“Cousin Inez wants you to feel quite sure that I went on that honeymoon. Don’t you think that the family would be rather de trop? I mean-well, even the kindest cousin isn’t exactly welcome on a honeymoon. Wouldn’t it be a good plan if we went away and had this out together?”
Without waiting for an answer she moved towards the door. After a moment Philip got up and followed her. They went out of the room together. The door fell to behind them.
Everyone except Inez felt a sense of relief. Everyone also felt that Anne had shown a good deal of tact and breeding, qualities in which Miss Jocelyn was painfully deficient.
Emmeline raised her fine eyebrows and said, “Really!”
“Really what, Emmeline? You know as well as I do that the only definite proof would be something that was absolutely private between them. What’s the good of saying ‘Really!’ at me just because you haven’t got as much courage as I have? After all, we’re here to find out the truth, aren’t we? And I’d like to know how else you think we’re going to do it. What is the good of being mealy-mouthed? If she can tell Philip things which only his wife could have known, why, then she is Anne. But if she can’t, why, then she isn’t.”
It was while Inez was still speaking that Lilla got up and came round the table to sit by Lyndall. She put a small warm hand over the clenched fingers in Lyndall’s lap and found them icy cold.
“Lyn-I do so want you to come up and stay with me. Perry goes off again tomorrow. Couldn’t you come back with us?”
Without looking at her Lyndall said,
“Your last evening? Oh, no.”
“Tomorrow then? Do be an angel and help me out! Cousin Inez has her eye on our spare room. She doesn’t like being evacuated to Little Claybury. She thinks there isn’t going to be any more bombing and she wants to get back to town, and I don’t really think I can bear it.”

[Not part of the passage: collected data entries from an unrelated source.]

-- ==== Sys2Proof/Machine/CoreEvents.lean ====
section
/-!
DEFINITION. Events of a core's contexts: results landing (R25, R101), asynchronous traps (R96), issue past the end of
instruction memory (R12), re-tests of parked waits (R257).
-/

namespace Sys2Proof.Machine

/-- The n-th entry of the snapshot buffer lands at its distance from the first resumed bundle (R101); in a handler, only
what a pre-emption captured (log 17, DEDUCED). -/
def State.landSnap (s : State) (r : CtxRef) (n : Nat) : State := match (s.ctx r).snap[n]?, (s.ctx r).replayAt with
  | some e, some t =>
    if s.cycle < t + e.tag || ((s.ctx r).tmask && e.outer) then s
    else (s.landCopy r e.copyTo e.copy).modCtx r fun x =>
      (({ x with snap := x.snap.eraseIdx n } : Ctx).land e.val).landFlags e.flags s.cycle
  | _, _ => s

/-- Whether a context takes an asynchronous trap at its bundle boundary (R96). -/
def Ctx.takesAsync (x : Ctx) : Bool := x.status == .running && !x.tmask && !x.asyncQ.isEmpty

/-- Issue past the last bundle: RANGE that belongs to no slot (R12, R108, R307). A pc beyond the first address past the end, by a
loop instruction of count 0 or an `rti` with SKIP, traps likewise, TRAPPC holding it (log 56, DEDUCED). -/
def State.pastEnd (s : State) (r : CtxRef) : State :=
  if topOf r.core ≤ (s.ctx r).pc.toNat then
    (s.modCtx r fun x => { x with emul := 0, npc := none }).takeTrap r { code := 0x06 }
  else s

/-- RESULT_LANDING (R25). -/
def execResultLanding (c : CtxRef) (n : Nat) (s : State) : Out := .next (s.landResult c n)

/-- SNAPSHOT_LANDING (R101). -/
def execSnapshotLanding (c : CtxRef) (n : Nat) (s : State) : Out := .next (s.landSnap c n)

/-- ASYNC_TRAP_DELIVERY (R96). -/
def execAsyncTrapDelivery (c : CtxRef) (s : State) : Out :=
  .next (if (s.ctx c).takesAsync then s.takeAsync c else s)

/-- ISSUE_PAST_END (R12), by the context being stepped. -/
def execIssuePastEnd (s : State) : Out := .next (s.pastEnd s.cur)

/-- WAIT_RETEST (R257). -/
def execWaitRetest (c : CtxRef) (s : State) : Out := .next (s.retest c)

end Sys2Proof.Machine
end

They spoke behind a barrage of voices. Everyone except Perry and Mr. Elvery was talking now. Lyndall said, quick and low,
“Yes, I’ll come.”
“I shall love to have you.”
The family was still talking when the door opened and Anne came in with Philip behind her. Anne was smiling, and Philip deadly pale. She went back to her place and sat down, but he remained standing. As everyone turned and looked at him, he said,
“I made a mistake. I must have made one three years ago. I have to beg her pardon. She is Anne.”
CHAPTER 13
After all nobody stayed the night. The only person who showed any disposition to do so was Inez, but receiving no encouragement, she departed as she had come, with Perry and Lilla.
A fleeting qualm of conscience prompted Milly Armitage to draw Lilla aside.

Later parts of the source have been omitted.